SIOUX CITY -- From the time she was a young child, the Rev. Erica MacCreaigh knew she wanted to become a parish pastor.
But MacCreaigh initially took a different path, first becoming a librarian, who specialized in prison and jail. She worked in the Colorado State Prison System and the Arapahoe County Detention Facility before returning to her early calling.
"I had some interesting experiences in that other field, but that pull toward parish ministry never went away," said MacCreaigh, who now serves as a pastor at Sioux City Westminster Presbyterian Church.
Back when MacCreaigh was going through the ordination process in Denver, she took a unit of clinical pastoral education (CPE). When she was doing the day to day work of a parish pastor in Sioux City, MacCreaigh realized she needed to take another unit of CPE to polish her pastoral skills. She entered the Clinical Pastoral Education program at St. Luke's College, completing 400 supervised hours of training in March.
"My first unit was six years ago and then I didn't have a pastorate for four years, so the skills got rusty," MacCreaigh explained.
While some young seminarians take CPE through St. Luke's College, the Rev. Roger Cauthon, department chair of Clinical Pastoral Education, said the majority are second-career students. CPE is an opportunity for lay persons, pastors, church leaders and healthcare professionals to get clinical experience as a chaplain in the hospital setting through visitation.
Cauthon said there is a demand for hospital chaplains. Most major hospitals, he said, have a spiritual care staff that treat all patients, regardless of their religious background.
"It's really a training in how do you be with a person that's really in the worst moment ever of their lives and, as they say in the medical field, do no harm, but help them to expand themselves and accept what's going on and to hopefully heal more quickly with spiritual help and some emotional support," he said.
St. Luke's College has a long history of providing pastoral education. The first CPE program, Cauthon said, began in 1982. Last year, he said 30 students completed the program. Ideally, Cauthon noted, prospective students should have both an undergraduate degree and a seminary education or a graduate degree in religion, but he said a lay person from a church could enroll in the program.
He cautioned that CPE is not the same as other graduate programs, where students read books and take tests. Instead, he said students meet with people in crisis in a hospital setting, write up a report about their experience verbatim and discuss it with a group of approximately five students who provide feedback.
"What we're really studying are the living human documents for our text, which are the students and the patients; and we're learning from them," he said. "A student will bring in a verbatim and we'll spend and hour, hour and a half talking about, 'Why did you say that?' or 'I wonder what was going one here?' or 'What was happening inside of you?'"
MacCreaigh said the verbatims challenged her attention to detail and memory.
"You've really got to pay attention in an encounter with a patient or parishioner in order to be able to report it and then being honest and somewhat exposed when you're sharing this with your peers and then being able to learn from their input," she said. "If we're not very honest and thoughtful in our feedback with each other, it's not a good learning experience."

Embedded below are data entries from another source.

/-! ### Granules (R137, R140, R143 to R145) -/

/-- The first row whose write fails for good (R137): its repeat is not allowed by V_ST, or differs too. `vst` gives the
V_ST that a measurement stands for. -/
def ackStop (vst : Nat → Nat) (n : Nat) : List RowFail → Option Nat
  | [] => none
  | f :: r => if vstEnough (vst f.vst) (n - f.row) && f.repeatOk then ackStop vst n r else some f.row

/-- The memory part of the field command in its granule. -/
def State.fieldGranule (fails : List RowFail) (s : State) : State :=
  match s.tag.job with
  | none => s
  | some (.read pre off len) => s.updTag fun t => t.finish (pre ++ t.bytes off len) 0x9000
  | some (.putAck i q a) =>
    let rows := ackRows i q a
    match ackStop (fun v => s.vst v) rows.length fails with
    | some r =>
      let bad := s.random 16
      let at_ := (rows.getD r (0xE000 + 256 * i, [])).1
      (s.drawn).updTag fun t =>
        { t with mem := Memory.writeN (writeRows t.mem rows (min r (rows.length - 1))) at_
                   (if r + 1 < rows.length then bad else zeros 16) }.finish [] 0x6F02
    | none =>
      (s.updTag fun t => { t with mem := writeRows t.mem rows rows.length }.finish (leN 6 q.toNat) 0x9000).feedBay

/-- One granule of an update (R140, R145): the commit word cleared, 16 rows of the image written, or 16 rows read
back, which the supervisor judges after the last of them. -/
def Tag.updateGranule (u : TagUpdate) (t : Tag) : Tag :=
  let o := 256 * (u.step - 1)
  let mem :=
    if u.step = 0 then Memory.writeN t.mem (bankBase u.bank + 12) (zeros 4)
    else if u.step ≤ 44 then Memory.writeN t.mem (bankBase u.bank + 0x10 + o) (slice u.image o 256)
    else t.mem
  { t with mem, update := some { u with step := u.step + 1 } }

/-- The row of the processed marker (R135). -/
def markerRow (q : Nat) : Bytes :=
  let h := leN 6 q ++ zeros 2
  h ++ leN 4 (crc32c h).toNat ++ commitBytes

/-- The identity rows as OTP gives them (Table 05-8). -/
def State.identityRows (s : State) : Bytes :=
  let b := padTo 16 s.lc.unitId ++ padTo 7 s.lc.uid ++ zeros 5
  b ++ leN 4 (crc32c b).toNat

/-- TAG_FAULT with SUB 1, once per main-side start (R134). -/
def State.tellRows (s : State) : State :=
  if s.tag.rowsTold then s else (s.updTag fun t => { t with rowsTold := true }).devEvent 0x0A 1 0 s.tag.gen.toNat

/-- The identity rows are written with their read-back while NV_WP_N is high; rows that do not verify hold free bytes and
go on waiting (R134). -/
def State.writeIdentity (ok : Bool) (s : State) : State :=
  if !s.tag.rowsAwait || !s.power.nvWpN then s
  else if ok then s.updTag fun t => { t with mem := Memory.writeN t.mem 0xF000 s.identityRows, rowsAwait := false }
  else
    let r := s.random 32
    ((s.drawn).updTag fun t => { t with mem := Memory.writeN t.mem 0xF000 r }).tellRows

/-- The memory part of the main side's granule: at most 16 rows (R143). -/
def State.mainGranule (s : State) : State :=
  match s.tag.mainJobs with
  | [] => s
  | .read off len got :: rest =>
    let o := off + got.length
    let got := got ++ s.tag.bytes o (min (len - got.length) (256 - o % 16))
    if len ≤ got.length then (s.updTag fun t => { t with mainJobs := rest }).answer .tagRead 0 got
    else s.updTag fun t => { t with mainJobs := .read off len got :: rest }
  | .marker q :: rest =>
    (s.updTag fun t => { t with mainJobs := rest, inboxBusy := none
                                mem := Memory.writeN t.mem (if q.getLsbD 0 then 0xF030 else 0xF020) (markerRow q.toNat) }).feedBay
  | .identity ok :: rest => (s.updTag fun t => { t with mainJobs := rest }).writeIdentity ok
  | .update :: rest =>
    match s.tag.update with
    | none => s.updTag fun t => { t with mainJobs := rest }
    | some u => s.updTag (Tag.updateGranule u)

/-- A main-side granule ends after a wait of so many µs: the counts of R144 and R146, and the next grant. -/
def Tag.mainEnd (waited : Nat) (t : Tag) : Tag :=
  { t with fieldCount := 0, holder := .none
           maxWait := if t.maxWait.toNat < waited then BitVec.ofNat 8 (min waited 255) else t.maxWait }.grant

/-- An update has read its image back: its last granule, the commit, is at the arbiter (R145). -/
def Tag.committing (t : Tag) : Bool :=
  match t.mainJobs, t.update with
  | .update :: _, some u => decide (89 ≤ u.step)
  | _, _ => false

/-- A granule ends: its effect, the counts, and the next grant. The granule that commits an update ends with
WINDOW_UPDATE_COMMIT. -/
def execGranuleEnd (fails : List RowFail) (waited : Nat) (s : State) : Res :=
  .next <|
    match s.tag.holder with
    | .none => s
    | .field =>
      (s.fieldGranule fails).updTag fun t => { t with fieldCount := min 4 (t.fieldCount + 1), holder := .none }.grant
    | .main => if s.tag.committing then s else (s.mainGranule).updTag (Tag.mainEnd waited)

/-- The latch ends for idle or maximum time (R144). -/
def Tag.expire (t : Tag) : Tag :=
  match t.latch with
  | none => t
  | some b => { t with latch := none, releasedGen := some (t.genOf b) }

def execLatchIdleExpiry (s : State) : Res := .next <| s.updTag Tag.expire
def execLatchMaxExpiry (s : State) : Res := .next <| s.updTag Tag.expire

/-! ### Window updates (R132, R133, R140 to R142) -/

/-- A number in decimal. -/
def decimal (n : Nat) : Bytes := ascii (toString n)
/-- Twelve upper-case hexadecimal digits. -/
def hex12 (n : Nat) : Bytes := ((List.range 12).map fun i => BitVec.ofNat 8 (
    let d := n / 16 ^ (11 - i) % 16
    if d < 10 then 48 + d else 55 + d))

/-- The legal digest from a SUMMARY record (Table 05-7). -/
def legalDigest (sum : Bytes) (logCount : Nat) : Bytes :=
  if sum = [] then zeros 64
  else [byteAt sum 80, BitVec.ofNat 8 logCount, 0, 0] ++ slice sum 18 4 ++ slice sum 4 6 ++ slice sum 10 6 ++
    slice sum 48 32 ++ zeros 12

/-- The NDEF file of a bank (R133). -/
def ndefFile (cfg sum : Bytes) (gen : Word) : Bytes :=
  if (byteAt cfg 2).getLsbD 0 then
    let word := match (byteAt sum 80).toNat with | 1 => "SEALED" | 2 => "BROKEN" | _ => "UNSEALED"
    let text := ascii "LID=" ++ (slice sum 48 32).takeWhile (· != 0) ++ ascii ";SEAL=" ++ ascii word ++ ascii ";EVT=" ++
      decimal (fld sum 18 4) ++ ascii ";REC=" ++ hex12 (fld sum 4 6) ++ ascii ";GEN=" ++ decimal gen.toNat
    let pay := [0x02] ++ ascii "en" ++ text
    let rec_ := [0xD1, 0x01, BitVec.ofNat 8 pay.length] ++ ascii "T" ++ pay
    padTo 256 (beN 2 rec_.length ++ rec_)
  else zeros 256

/-- The bank image from offset 0x0010 to 0x2BFF (Table 05-4). -/
def bankImage (cfg site sum : Bytes) (logs : List Bytes) (gen : Word) : Bytes :=
  let slots := (logs.take 64).flatMap fun r => padTo 128 (leN 2 r.length ++ r)
  padTo 16 cfg ++ legalDigest sum (min 64 logs.length) ++ zeros 160 ++ ndefFile cfg sum gen ++
    padTo 512 (if sum = [] then [] else leN 2 sum.length ++ sum) ++ padTo 8192 slots ++ padTo 2048 site

/-- The GEN that the next update writes (R140). -/
def Tag.nextGen (t : Tag) : Word := match t.committed with | none => 1 | some _ => t.gen + 1

/-- The field's latch holds the bank that the next update writes (R140, R144). -/
def Tag.heldUp (t : Tag) : Bool := t.latch == some (some (t.nextGen.getLsbD 0))

/-- The supervisor starts the next update, once the standby bank is not latched (R140, R144): its granules wait for
the arbiter behind what the main side has asked for before. -/
def execWindowUpdateStart (s : State) : Res :=
  .next <|
    let t := s.tag
    let gen := t.nextGen
    if s.supervisor ∧ 2 ≤ s.hrb.rclTagw ∧ t.update = none ∧ (t.due ∨ t.hostDue.isSome) ∧ !t.heldUp then
      let (cfg, site) := match t.hostDue with | none => (t.cfg, t.site) | some h => (h.cfg, h.site)
      let u : TagUpdate := { bank := gen.getLsbD 0, gen, image := bankImage cfg site t.summary t.logCopy gen, host := t.hostDue.isSome
                             deferred := match t.hostDue with | none => false | some h => h.deferred }
      let runs (w : Waiting) : Waiting := if w.what = .tagUpdate then { w with what := .tagRunning } else w
      let s : State := { s with treor := { s.treor with waiting := s.treor.waiting.map runs } }
      s.updTag fun t => { t with cfg, site, due := false, hostDue := none, update := some u }.ask .update
    else s

/-- The commit row of an update (Table 05-5). -/
def commitRow (gen : Word) (image : Bytes) : Bytes :=
  let h := leN 4 gen.toNat ++ leN 4 (crc32c (padTo 0x6FF0 image)).toNat
  h ++ leN 4 (crc32c h).toNat ++ commitBytes

/-- Rows of a bank that did not verify hold free bytes. -/
def spoilRows (base : Nat) : List Nat → Bytes → List Host.Cell → List Host.Cell
  | [], _, m => m
  | i :: is, r, m => spoilRows base is (r.drop 16) (Memory.writeN m (base + 0x10 + 16 * (i % 703)) (r.take 16))

/-- The update has ended. -/
def Tag.updateEnd (t : Tag) : Tag :=
  let t := { t with update := none, mainJobs := t.mainJobs.drop 1 }
  if t.holder = .main then { t with holder := .none }.grant else t

/-- The read-back is judged: `bad` names the rows of the image that differ. Without any, the commit row is written in the
granule that the main side holds for it, which has waited `waited` µs. The first time that rows differ the update is
written once more, the second time it is abandoned (R140). -/
def execWindowUpdateCommit (bad : List Nat) (waited : Nat) (s : State) : Res :=
  .next <|
    match s.tag.update with
    | none => s
    | some u =>
      if !s.tag.committing then s
      else if bad.isEmpty then
        if s.tag.holder = .main then
          let s := (s.updTag fun t =>
            { t with mem := Memory.writeN t.mem (bankBase u.bank) (commitRow u.gen u.image), update := none
                     mainJobs := t.mainJobs.drop 1 }.mainEnd waited).evC 2
          let s := if u.host && !u.deferred then s.answer .tagRunning 0 (leN 4 u.gen.toNat) else s
          s.devEvent 0x0B 0 0 u.gen.toNat
        else s
      else
        let r := s.random (16 * bad.length)
        let s := (s.drawn).updTag fun t => { t with mem := spoilRows (bankBase u.bank) bad r t.mem }
        if !u.again then s.updTag fun t => { t with update := some { u with step := 1, again := true } }
        else
          let s := (s.updTag Tag.updateEnd).evC 2
          let s := if u.host && !u.deferred then s.answer .tagRunning 0x0501 [] else s
          s.devEvent 0x0A 0 0 s.tag.gen.toNat

/-- A host update held by the field's latch for more than 1 s (R142). -/
def execTagwDeferTimeout (s : State) : Res :=
  .next <|
    match s.tag.hostDue with
    | some h =>
      if h.deferred || !s.tag.heldUp then s
      else (s.updTag fun t => { t with hostDue := some { h with deferred := true } }).answer .tagUpdate 0x0A01 (zeros 4)
    | none => s

/-- Bay has answered the inbox record: TAG_INBOX, then PSEQ in a granule of its own, and with it the next record
(R139). -/
def execInboxAckAnswer (s : State) : Res :=
  .next <|
    match s.tag.inboxBusy, s.tag.inboxAnswer with
    | some q, some o =>
      if s.supervisor then
        (s.devEvent 0x09 o 0 q.toNat).updTag fun t => { t with inboxAnswer := none }.ask (.marker q)
      else s
    | _, _ => s

/-- Bay has stopped before it answered the inbox record: it gets the record again (R139). -/
def Tag.inboxAgain (t : Tag) : Tag :=
  if t.inboxAnswer.isNone && t.mainJobs.all (fun | .marker _ => false | _ => true) then { t with inboxBusy := none } else t

/-! ### Recall and the identity rows (R134, R141, R142) -/

/-- The supervisor asks for the granule that writes the identity rows, with the outcome of their read-back. -/
def State.askIdentity (ok : Bool) (s : State) : State :=
  if s.tag.rowsAwait && s.power.nvWpN then s.updTag (Tag.ask (.identity ok)) else s

/-- The window's recall completes: the image is taken from the committed bank, an update is due, and the
identity rows are compared with OTP; `rowsOk` is the outcome of writing them, where they are written now. -/
def execTagwRecallDone (ok rowsOk : Bool) (ms : Nat) (s : State) : Res :=
  .next <|
    if s.supervisor ∧ s.hrb.rclTagw.toNat ≤ 1 then
      if ok then
        let t := s.tag
        let at_ (o n : Nat) : Bytes := match t.committed with | none => [] | some b => t.bytes (bankBase b + o) n
        let sum := at_ 0x200 512
        let logs := (List.range (byteAt (at_ 0x20 64) 1).toNat).map fun i =>
          let e := at_ (0x400 + 128 * i) 128
          slice e 2 (fld e 0 2)
        let s := { s with hrb := { s.hrb with rclTagw := 2, pagesTagw := 256 } }
        let s := s.updTag fun t => { t with cfg := padTo 3 (at_ 0x10 3), site := at_ 0x2400 2048
                                            summary := slice sum 2 (fld sum 0 2), logCopy := logs, due := true }
        let s := if s.lc.state = .provisioning ∨ s.lc.state = .deployed ∨ s.lc.state = .returned then
            let await := t.bytes 0xF000 32 != s.identityRows
            let s := s.updTag fun t => { t with rowsAwait := await }
            if await && !s.power.nvWpN then s.tellRows else s.askIdentity rowsOk
          else s
        (s.recallEnd ms).feedBay.askSummary
      else ({ s with hrb := { s.hrb with rclTagw := 3 } }).recallEnd ms |>.askSummary
    else s

/-! ### Host requests (R142, R205) -/

def execTagwRead (r : Req) (s : State) : Res :=
  .next <| s.request 0x0A01 r (r.body.length = 4 ∧ fld r.body 2 2 ≠ 0) fun s =>
    let off := fld r.body 0 2
    let len := fld r.body 2 2
    if 2048 < len ∨ 0x10000 < off + len then s.respond r 0x0A01 0x0506 []
    else (s.wait .tagRead r 0x0A01).updTag (Tag.ask (.read off len []))

def execTagwUpdate (r : Req) (s : State) : Res :=
  .next <| s.request 0x0A02 r (r.body.length = 8 + fld r.body 4 2 ∧ fld r.body 4 2 ≤ 2048 ∧ byteAt r.body 3 = 0 ∧
      fld r.body 6 2 = 0) fun s =>
    if 1 < (byteAt r.body 0).toNat ∨ 2 < (byteAt r.body 1).toNat ∨ 3 < (byteAt r.body 2).toNat then s.respond r 0x0A02 0x0A03 []
    else
      let s := match s.tag.hostDue with
        | some h => if h.deferred then s else s.answer .tagUpdate 0x0A02 []
        | none => s
      (s.updTag fun t => { t with hostDue := some { cfg := r.body.take 3, site := r.body.drop 8 } }).wait .tagUpdate r 0x0A02

def execTagwStatus (r : Req) (s : State) : Res :=
  .next <| s.request 0x0A03 r (r.body.length = 0) fun s =>
    let t := s.tag
    let cb : Byte := match t.committed with | none => 2 | some b => if b then 1 else 0
    let la : Byte := match t.latch with | none => 0 | some none => 1 | some (some b) => if b then 3 else 1
    s.respond r 0x0A03 0 (leN 4 t.gen.toNat ++ [cb, la, BitVec.ofNat 8 t.freeSlots, 0] ++ leN 6 t.pseq ++
      leN 6 ((t.newest.map Prod.snd).getD 0))

end Sys2Proof.Machine
end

Chaplains have to be able to cross racial, ethnic, cultural and religious bridges to help and support patients. Cauthon said they have just a couple minutes to become an "intimate stranger."
"A patient coming to a hospital is very much alone. They're in a strange place. They feel odd and out of place," he said.
According to Cauthon, studies show that patients who have had one or more visits with a chaplain report that their overall hospital experience is much better. Cauthon said students learn to listen not only for content, but what the patient is saying emotionally. He said chaplains are not just there for patients and family members, but also provide support to hospital staff who experience trauma and carry it with them.
In some of the best encounters with patients, MacCreaigh said a prayer might not be offered or God's name might not even be mentioned.
"You know it's a good encounter when the patient is talking and sharing what that experience is like," she said.
Chaplains should be curious, able to see people in a positive light and have compassion and empathy, according to Cauthon and MacCreaigh.
"We too are fragile. We're all going to be in those places," Cauthon said. "We're not fixers. We don't go and offer solutions. We go in to be with."